If we accept that we see affordances, not physical properties, it follows that our capabilities largely define what we see. As our possible actions in the world change, the environment that could fit those actions likewise changes. Again, this aligns with our intuitive experiences. Most people have experienced cultivating skill at a particular art and seeing more of the world as a result.

The first time you go on a date the whole affair is quite awkward and unnecessarily complicated. You can’t tell if you’re getting the signals you desire, and each time you speak you feel like you might have fallen into a crevasse of embarrassment. However, as your skills in the romantic arena improve you, quite literally, learn to see the signs of success and failure. One day as a potential partner leans across the table you see an arm that has become touch-able.

With this lens, when we see the life of a place it must be because we are in some sense capable of it.  We have some ability with regards to the whole and its centres that lets us interact with them.

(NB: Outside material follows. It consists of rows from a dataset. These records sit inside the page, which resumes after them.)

/-- A line of a locked receiver (R460, R461, R464 to R466, R481). -/
def sdiLine (s : State) (p : Nat) (l : SdiLine) (age : BitVec 64) : State :=
  let cfg := rget s (R.SDI_RXCFG p)
  let words := if rbits s (R.SDI_RXSTAT p) 4 2 = 5 ∧ bit cfg 6 then l.words2 else l.words
  let (s, bad) := sdiChecks s p l words
  let x := sdiRx s p
  let s := if bad ∧ x.y.isSome then setSdiRx s p { x with freeze := true } else s
  if !l.active then s
  else
    let s := if l.first then
        let s := rputb s (R.SDI_RXSTAT p) 1 (sdiMatch s p)
        setSdiRx s p { sdiRx s p with y := some 0, freeze := bad, rows := [] }
      else s
    let x := sdiRx s p
    match x.y with
    | none => s
    | some y =>
      let h := rasterH x.code
      let s := setSdiRx s p { x with y := if y + 1 < h then some (y + 1) else none }
      if rbit s (R.SDI_RXSTAT p) 1 then
        sdiEmit s p (fitTo (lineLen x.code (rxEnt cfg)) (lineEntries s p x.samp (rxEnt cfg) words)) (stampAgo s age)
      else s

/-- SDI_RX_LINE: a locked receiver's line; while freeze frames run, the next freeze line. -/
def execSdiRxLine (p : Fin 4) (l : SdiLine) (age : BitVec 64) (s : State) : Out :=
  if sdiPorts s ≤ p ∨ !(unitRuns s 0x16) ∨ !(rbit s (R.SDI_RXCFG p) 0) then .next s
  else if sdiLocked s p then .next (sdiLine s p l age)
  else .next (sdiFreezeLine s p age)

/-- SDI_RX_LOCK (R459, R460, R480): the receiver locks, or finds another raster while locked. A raster that RXFMT does not
name is a FORMAT violation. -/
def execSdiRxLock (p : Fin 4) (rate : BitVec 3) (frac : Bool) (code : BitVec 5) (samp : BitVec 2) (s : State) : Out :=
  let r := rate.toNat
  if sdiPorts s ≤ p ∨ !(unitRuns s 0x16) ∨ !(rbit s (R.SDI_RXCFG p) 0) ∨ !(sdiRateOk s p r) ∨
      !(rbit s (R.SDI_RXCFG p) (1 + rateBit r)) then .next s
  else
    let a := R.SDI_RXSTAT p
    let was := sdiLocked s p
    let x := sdiRx s p
    let s := rput (rputb (rput s a 4 2 r) a 5 frac) a 10 6 code.toNat
    let s := if was then setSdiRx s p { x with code := code.toNat, samp := samp.toNat }
      else
        let lost := rbit s a 24 && x.lost
        let s := setSdiRx s p { code := code.toNat, samp := samp.toNat, lost := lost, prev := x.prev }
        sdiSticky (rputb (rputb s a 0 true) a 1 false) p 24 none
    let s := (List.range 4).foldl (fun s t =>
      if rbits s (R.SDI_TXCFG t) 8 7 = p.val then
        { s with io := { s.io with sdiTx := mset s.io.sdiTx t { mget s.io.sdiTx t {} with loopLost := false } } }
      else s) s
    .next (if sdiMatch s p then s else sdiSticky s p 21 (some Code.SDI_FORMAT))

/-- SDI_LOCK_LOST (R480, R482): the rest of the frame and FLY whole frames are freeze samples. The first freeze line is
pushed here and each later one at its own line. -/
def execSdiLockLost (p : Fin 4) (age : BitVec 64) (s : State) : Out :=
  if sdiPorts s ≤ p ∨ !(unitRuns s 0x16) ∨ !(sdiLocked s p) then .next s
  else
    let a := R.SDI_RXSTAT p
    let x := sdiRx s p
    let push := rbit s a 1
    let fresh := !(rbit s a 24)
    let fly := if push then rbits s (R.SDI_RXCFG p) 31 24 else 0
    let owed := if push then (match x.y with | some y => rasterH x.code - y | none => 0) else 0
    let s := setSdiRx s p { x with y := none, fly := fly, owed := owed, lost := true }
    let s := rputb (rputb s a 0 false) a 1 (push && (owed ≠ 0 || fly ≠ 0))
    let s := sdiSticky (rcount s (R.SDI_RXLOCK p) 1) p 24 none
    let s := if fresh ∨ !x.lost then logUnit s (unitSecure s 0x16) Code.SDI_LOCK_LOST (word p) 0 else s
    let s := (List.range 4).foldl (fun s t =>
      if rbit s (R.SDI_TXSTAT t) 0 ∧ rbits s (R.SDI_TXCFG t) 6 5 = 2 ∧ rbits s (R.SDI_TXCFG t) 8 7 = p.val then
        rputb { s with io := { s.io with sdiTx := mset s.io.sdiTx t { mget s.io.sdiTx t {} with loopLost := true } } }
          (R.SDI_TXSTAT t) 10 true
      else s) s
    .next (sdiFreezeLine s p age)

/-- SDI_FLY_FRAME (R482): a freeze frame starts with its first line; SDI_RX_LINE brings the others. -/
def execSdiFlyFrame (p : Fin 4) (age : BitVec 64) (s : State) : Out :=
  let x := sdiRx s p
  if !(unitRuns s 0x16) ∨ x.fly = 0 ∨ x.owed ≠ 0 ∨ sdiLocked s p then .next s
  else .next (sdiFreezeLine (setSdiRx s p { x with fly := x.fly - 1, owed := rasterH x.code, rows := [] }) p age)

/-- Whether a packet matches an enabled filter (R462). -/
def ancMatch (s : State) (p : Nat) (k : AncPkt) : Bool :=
  (List.range 8).any fun m =>
    let f := rget s (R.SDI_ANCFILT0 p + 4 * m)
    bit f 31 && bits f 7 0 = k.did.toNat && (word k.sdid.toNat ^^^ word (bits f 15 8)) &&& word (bits f 23 16) = 0

/-- Six 10-bit user data words an entry (R462). -/
def ancData (l : List (BitVec 10)) : List Word :=
  (List.range ((l.length + 5) / 6)).map fun e =>
    word ((List.range 6).foldl (fun a i => a + (l.getD (6 * e + i) 0).toNat * 1024 ^ i) 0)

The difference between these situations and the basic meanings of navigation is that our relationship is not one of complete control. In the case of the stove, we can orient our bodies in almost infinite ways in relation to it. In the case of the life of a place, our abilities are not so total. For the generation of life, we may be able to act in some way with regards to the centres and their determination, but the scope of our capabilities is not at all obvious.

More concretely, when we are in a room with a cup, no matter how we choose to act—how we choose to hold our body, the kind of thoughts we have, the approach we take to the room—as long as we do not move behind an occluding surface, we can still see the cup. In all these orientations we still have the capability of handling this object.

When we walk into a church, however, we are constrained. To see the life of the space, to really be affected by it, we must hold our bodies with some tension, we must be careful of how we speak, and we must take care with our thoughts to not get lost in frivolous fancies. We must maintain a certain reverence.

Likewise, if we begin a job interview for a position that we really want, our option space is sparse. We must present ourselves just right, poised between brutal realism and abundant enthusiasm. We need to know how to manage our body, modulate our speech, and keep our thinking focused. Without the correct respect for the position, and for ourselves, the experience of neither the dialogue nor the outcome will be filled with life.

My hypothesis then is that when we see life, it leaves us with a sense of profound meaning because in these cases, we are another centre acting upon the whole. We are a part of creating life, just like the table that has been placed in the room. If we have lined ourselves up physically and mentally just so, then along with all the other forces acting at that time, we participate in the life of a place. By participating, we harmonise with forces quite literally beyond our description but massively influential for our lives.

These meaningful but ineffable experiences of life remain elusive. In general, we see the fit between our bodies and the world. When we navigate the most basic physical meaning of the environment—such as the sidewalk in front of our feet—our capabilities meet the world, and our capabilities are largely enough to handle the task at hand. When we experience life in Alexander’s sense, the world meets our capabilities where they are, and our capabilities are far from covering the scope of the world. In the former we are managing; in the latter we are dancing.

***

To summarise, when we navigate the world things appear to us as immediately meaningful, but the origin of this meaning is not clear. This lack of clarity becomes even more of an issue when we try to understand the meaning of the most impactful moments of our lives.

The mechanistic, scientific approach to uncovering the source of meaning has several methodological flaws and at best reduces the meaning to an epiphenomenon. James J. Gibson’s concept of affordances offers a more satisfying description of meaning as a relative property arising from the interplay of subject and object. With affordances, meaning becomes a reality that emerges out of the interplay of our capabilities and the world around us.

However, in the frame that Gibson worked on, affordances are only easily understood with regards to the basic physical meanings of the world. To extend this idea into our more impactful moments we can borrow Christopher Alexander’s definition of life as the harmonization of forces acting upon a space.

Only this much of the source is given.